**Exercise requirements**
In your reply, reproduce the lines from the first one below to the line containing "before it. -/", inclusive, exactly as they stand.

───── Source information

/-- 45_keypad_timers.md section 2, the execute phase: what each timer instruction writes, and nothing else. -/
def Obligations.TimerInstructionsMoveOneByte : Prop :=
  ∀ (x : Reg) (s : State),
    (∃ t, exec (.ldDT x) s = .next t ∧ t.reg x = s.dt ∧ SameRegsBut (· = x) s t ∧ SameOutsideRegs s t) ∧
    (∃ t, exec (.setDT x) s = .next t ∧ t.dt = s.reg x ∧ t.st = s.st ∧ SameMemory s t ∧ t.v = s.v ∧ t.i = s.i ∧
      t.pc = s.pc ∧ SameStack s t ∧ SameDevices s t ∧ t.draws = s.draws) ∧
    (∃ t, exec (.setST x) s = .next t ∧ t.st = s.reg x ∧ t.dt = s.dt ∧ SameMemory s t ∧ t.v = s.v ∧ t.i = s.i ∧
      t.pc = s.pc ∧ SameStack s t ∧ SameDevices s t ∧ t.draws = s.draws)

/-- R172, R173 and R174 over the whole step: a timer is read before the step's tick and written before it. -/
def Obligations.TimerInstructionsComeBeforeTheTick : Prop :=
  ∀ (x : Reg) (s : State),
    (s.AboutTo (.ldDT x) → ∃ t, step s = .next t ∧ t.reg x = s.dt ∧ t.dt.toNat = s.dt.toNat - 1 ∧
      t.st.toNat = s.st.toNat - 1 ∧ SameRegsBut (· = x) s t ∧ t.pc = s.pc + 2) ∧
    (s.AboutTo (.setDT x) → ∃ t, step s = .next t ∧ t.dt.toNat = (s.reg x).toNat - 1 ∧
      t.st.toNat = s.st.toNat - 1 ∧ t.v = s.v ∧ t.pc = s.pc + 2) ∧
    (s.AboutTo (.setST x) → ∃ t, step s = .next t ∧ t.st.toNat = (s.reg x).toNat - 1 ∧
      t.dt.toNat = s.dt.toNat - 1 ∧ t.v = s.v ∧ t.pc = s.pc + 2)

/-- 40_step_cycle.md section 3, the tone signal (derived in the spec): the host sees the tone on after `Fx18` exactly
when the value written is at least 2. -/
def Obligations.ToneIsSeenFromTwoUp : Prop :=
  ∀ (x : Reg) (s : State), s.AboutTo (.setST x) →
    ∃ t, step s = .next t ∧ (t.tone = true ↔ 2 ≤ (s.reg x).toNat)

/-! ## Host interface and creation -/

/-- R191. -/
def Obligations.LoadCopiesProgramOrRejects : Prop :=
  ∀ (rom : List Byte) (s : State), s.mem.wf = true →
    (rom.length ≤ 3584 → ∃ t, s.load rom = .accepted t ∧ t.pc = 0x200 ∧ t.mem.wf = true ∧
      (∀ k < rom.length, t.mem.byteAt (0x200 + k) = rom.getD k 0) ∧
      (∀ a, a < 0x200 ∨ 0x200 + rom.length ≤ a → t.mem.byteAt a = s.mem.byteAt a) ∧
      t.v = s.v ∧ t.i = s.i ∧ SameStack s t ∧ SameTimers s t ∧ SameDevices s t ∧ t.draws = s.draws) ∧
    (3584 < rom.length → s.load rom = .rejected)

/-- R194, and that nothing else writes the keypad. -/
def Obligations.SetKeyWritesOneKey : Prop :=
  ∀ (index : Nat) (pressed : Bool) (s : State),
    (∀ h : index < 16, (s.setKey index pressed).key.get ⟨index, h⟩ = pressed) ∧
    (∀ k : Fin 16, k.val ≠ index → (s.setKey index pressed).key.get k = s.key.get k) ∧
    s.setKey index pressed = { s with key := (s.setKey index pressed).key } ∧
    (16 ≤ index → s.setKey index pressed = s) ∧
    (∀ h : index < 16, s.key.get ⟨index, h⟩ = pressed → s.setKey index pressed = s) ∧
    (∀ before, (s.setKey index before).setKey index pressed = s.setKey index pressed) ∧
    (∀ t, step s = .next t → t.key = s.key) ∧ s.togglePause.key = s.key ∧ s.quit.key = s.key ∧
    ∀ rom t, s.load rom = .accepted t → t.key = s.key

/-- 50_host_interface.md section 4 (the spec's decision D7): toggling exchanges Running and Paused, Quit is absorbing,
and a pause lifted leaves the machine where it was. -/
def Obligations.RunStateOperations : Prop :=
  ∀ s : State,
    (s.run = .running → s.togglePause = { s with run := .paused } ∧ s.togglePause.togglePause = s) ∧
    (s.run = .paused → s.togglePause = { s with run := .running } ∧ s.togglePause.togglePause = s) ∧
    (s.run = .quit → s.togglePause = s ∧ s.quit = s) ∧
    s.quit = { s with run := .quit } ∧ s.quit.togglePause = s.quit

/-- 50_host_interface.md section 2 (the spec's decision D15; what closes the window is log 6): once a step or an accepted
load has happened, another load that would be accepted is refused, and one that is too large still changes nothing. -/
def Obligations.SecondLoadIsRefused : Prop :=
  ∀ (font : Vector Byte 80) (events : List HostEvent) (σ : Session) (rom : List Byte),
    Session.run events (Session.launch font) = .next σ →
    (rom.length ≤ 3584 → (HostEvent.step ∈ events ∨ ∃ r, HostEvent.load r ∈ events ∧ r.length ≤ 3584) →
      σ.perform (.load rom) = .refused .reload) ∧
    (rom.length ≤ 3584 → (HostEvent.step ∉ events ∧ ∀ r, HostEvent.load r ∈ events → 3584 < r.length) →
      ∃ t, σ.perform (.load rom) = .next t ∧ σ.machine.load rom = .accepted t.machine) ∧
    (3584 < rom.length → σ.perform (.load rom) = .next σ)

/-- 10_state.md section 10 and 70_reset_and_hazards.md section 1: creation with any font table. FAULT and RUN are the
spec's decisions D6 and D7; that `State.reset` has the default table is log 1. -/
def Obligations.CreationState : Prop :=
  (∀ font : Vector Byte 80,
    (∀ (a : Nat) (h : a < 80), (State.create font).mem.byteAt a = font[a]) ∧
    (∀ a, 80 ≤ a → (State.create font).mem.byteAt a = 0) ∧
    (∀ r, (State.create font).reg r = 0) ∧ (State.create font).i = 0 ∧ (State.create font).pc = 0x200 ∧
    (∀ k, (State.create font).stack.get k = 0) ∧ (State.create font).sp = 0 ∧ (State.create font).dt = 0 ∧
    (State.create font).st = 0 ∧ (∀ c ≤ 63, ∀ r ≤ 31, Framebuffer.cell (State.create font).fb c r = false) ∧
    (∀ k, (State.create font).key.get k = false) ∧ (State.create font).run = .running ∧
    (State.create font).fault = none) ∧
  State.create defaultFont = State.reset
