namespace Sys2Proof.Machine

/-! ## The scan of the keypad -/

section
variable {s : State}

theorem State.keyDown_val (s : State) (k : Fin 16) : s.keyDown k.val = s.key.get k := dif_pos k.isLt

theorem State.lowestKey_of_least {k : Fin 16} (hk : s.key.get k = true) (hl : ∀ j < k, s.key.get j = false) :
    s.lowestKey = some k.val := by
  refine (s.lowestKey_eq_some_iff k.val).2 ⟨by rw [State.keyDown_val, hk], fun j hj => ?_⟩
  rw [s.keyDown_val ⟨j, hj.trans k.isLt⟩]
  exact hl _ hj

theorem State.lowestKey_of_no_key (h : ∀ k : Fin 16, s.key.get k = false) : s.lowestKey = none := by
  refine Option.eq_none_iff_forall_ne_some.2 fun k hk => ?_
  obtain ⟨hd, -⟩ := (s.lowestKey_eq_some_iff k).1 hk
  rw [s.keyDown_val ⟨k, State.keyDown_lt hd⟩, h] at hd
  exact Bool.false_ne_true hd

/-! ## The key wait -/

/-- `Fx0A` with a key to take (R175). -/
theorem exec_waitKey_of_key {k : Nat} (x : Reg) (h : s.lowestKey = some k) :
    exec (.waitKey x) s = .next (s.setReg x (BitVec.ofNat 8 k)) := by
  simp only [exec, execWaitKey, h]

/-- `Fx0A` with nothing to take (R175). -/
theorem exec_waitKey_of_no_key (x : Reg) (h : s.lowestKey = none) : exec (.waitKey x) s = .next s.rewindPc := by
  simp only [exec, execWaitKey, h]

theorem State.rewindPc_sameOutsidePc (s : State) : SameOutsidePc s s.rewindPc := s.setPc_sameOutsidePc _

/-- The rewind undoes the advance of the fetch, whatever PC is (R175). -/
theorem State.rewindPc_advancePc (s : State) : s.advancePc.rewindPc = s := by
  have hpc : s.pc + 2 - 2 = s.pc := BitVec.add_sub_cancel _ _
  rw [State.rewindPc, State.advancePc_pc, hpc]
  rfl

/-! ## The timer tick, and the step of an instruction that raises nothing -/

theorem State.timerTick_timersFallenBy (s : State) : TimersFallenBy 1 s s.timerTick :=
  ⟨tickDown_toNat s.dt, tickDown_toNat s.st⟩

theorem State.timerTick_sameOutsideTimers (s : State) : SameOutsideTimers s s.timerTick :=
  ⟨fun _ => rfl, rfl, rfl, rfl, ⟨rfl, rfl⟩, ⟨rfl, rfl, rfl, rfl⟩, rfl⟩

/-- What the next step does does not depend on the timers. -/
theorem phase_timerTick (s : State) : phase s.timerTick = phase s := rfl

theorem State.AboutTo.noFault {i : Instr} (h : s.AboutTo i) : s.NoFault := by
  obtain ⟨hf, -⟩ := (phase_eq_execute_iff s i).1 h
  exact hf

/-- The whole step of an instruction that leaves the latch as it was: the tick of what the execute phase answers. -/
theorem step_of_exec {u : State} {i : Instr} (h : s.AboutTo i) (he : exec i s.advancePc = .next u)
    (hf : u.fault = s.fault) : step s = .next u.timerTick := by
  rw [step_of_aboutTo h, he, commit_next_of_none (hf.trans h.noFault)]

theorem stepOutcome_of_exec {u : State} {i : Instr} (h : s.AboutTo i) (he : exec i s.advancePc = .next u)
    (hf : u.fault = s.fault) : stepOutcome s = .ok := by
  have hr : raised (exec i s.advancePc) = none := by rw [he, raised, hf, h.noFault]
  simp only [stepOutcome, h, hr]

end

/-- Settles O49: the scan finds the least pressed key; with none pressed the rewind undoes the advance of the fetch, so
the whole step is the tick. -/
theorem keyWaitTakesLeastKeyOrRewinds : Obligations.KeyWaitTakesLeastKeyOrRewinds := by
  intro x s
  refine ⟨fun k hk hl => ?pressed, fun hn => ⟨?rewinds, fun h => ?wholeStep⟩⟩
  case pressed =>
    refine ⟨_, exec_waitKey_of_key x (State.lowestKey_of_least hk hl), ?_, s.setReg_sameRegsBut _ _,
      s.setReg_sameOutsideRegs _ _⟩
    have hbyte : k.val < 2 ^ 8 := k.isLt.trans (by decide)
    rw [State.reg_setReg_self, BitVec.toNat_ofNat, Nat.mod_eq_of_lt hbyte]
  case rewinds =>
    exact ⟨_, exec_waitKey_of_no_key x (State.lowestKey_of_no_key hn), s.rewindPc_pc, s.rewindPc_sameOutsidePc⟩
  case wholeStep =>
    have hn' : s.advancePc.lowestKey = none := State.lowestKey_of_no_key hn
    have he : exec (.waitKey x) s.advancePc = .next s := by
      rw [exec_waitKey_of_no_key x hn', State.rewindPc_advancePc]
    exact ⟨stepOutcome_of_exec h he rfl, s.timerTick, step_of_exec h he rfl, s.timerTick_timersFallenBy,
      s.timerTick_sameOutsideTimers, (phase_timerTick s).trans h⟩
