-- ==== Sys2Proof/Machine/Run.lean ====
section
/-! DEFINITION. A run (spec 41_cycle.md R89, D29): calls of `execute_next` until the first that is not `Executed`, under
fuel; and the notifications of a run. -/

namespace Sys2Proof.Machine

/-- R89: how a run ends: normally at `Halted`, abnormally at a fault, or not within the fuel. -/
inductive RunEnd where
  | halted (s : State)
  | faulted (f : Fault)
  | refused (r : Refusal)
  | outOfFuel (s : State)
deriving DecidableEq, Repr

/-- R89, D29: at most `fuel` calls. -/
def runFor : Nat → State → RunEnd
  | 0, s => .outOfFuel s
  | fuel + 1, s =>
    match step s with
    | .next t => if t.result = some .halted then .halted t else runFor fuel t
    | .fault f => .faulted f
    | .refused r => .refused r

/-- R121: the ordered notifications of the calls of such a run. -/
def runEvents : Nat → State → List Event
  | 0, _ => []
  | fuel + 1, s =>
    match step s with
    | .next t => if t.result = some .halted then t.events else t.events ++ runEvents fuel t
    | .fault (.invalidOperation _ left) => left.events
    | .refused _ => []

end Sys2Proof.Machine
end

──────────

**Solved problem**
/-- 45_keypad_timers.md section 2, the execute phase: what each timer instruction writes, and nothing else. -/
def Obligations.TimerInstructionsMoveOneByte : Prop :=
  ∀ (x : Reg) (s : State),
    (∃ t, exec (.ldDT x) s = .next t ∧ t.reg x = s.dt ∧ SameRegsBut (· = x) s t ∧ SameOutsideRegs s t) ∧
    (∃ t, exec (.setDT x) s = .next t ∧ t.dt = s.reg x ∧ t.st = s.st ∧ SameMemory s t ∧ t.v = s.v ∧ t.i = s.i ∧
      t.pc = s.pc ∧ SameStack s t ∧ SameDevices s t ∧ t.draws = s.draws) ∧
    (∃ t, exec (.setST x) s = .next t ∧ t.st = s.reg x ∧ t.dt = s.dt ∧ SameMemory s t ∧ t.v = s.v ∧ t.i = s.i ∧
      t.pc = s.pc ∧ SameStack s t ∧ SameDevices s t ∧ t.draws = s.draws)

/-- R172, R173 and R174 over the whole step: a timer is read before the step's tick and written before it. -/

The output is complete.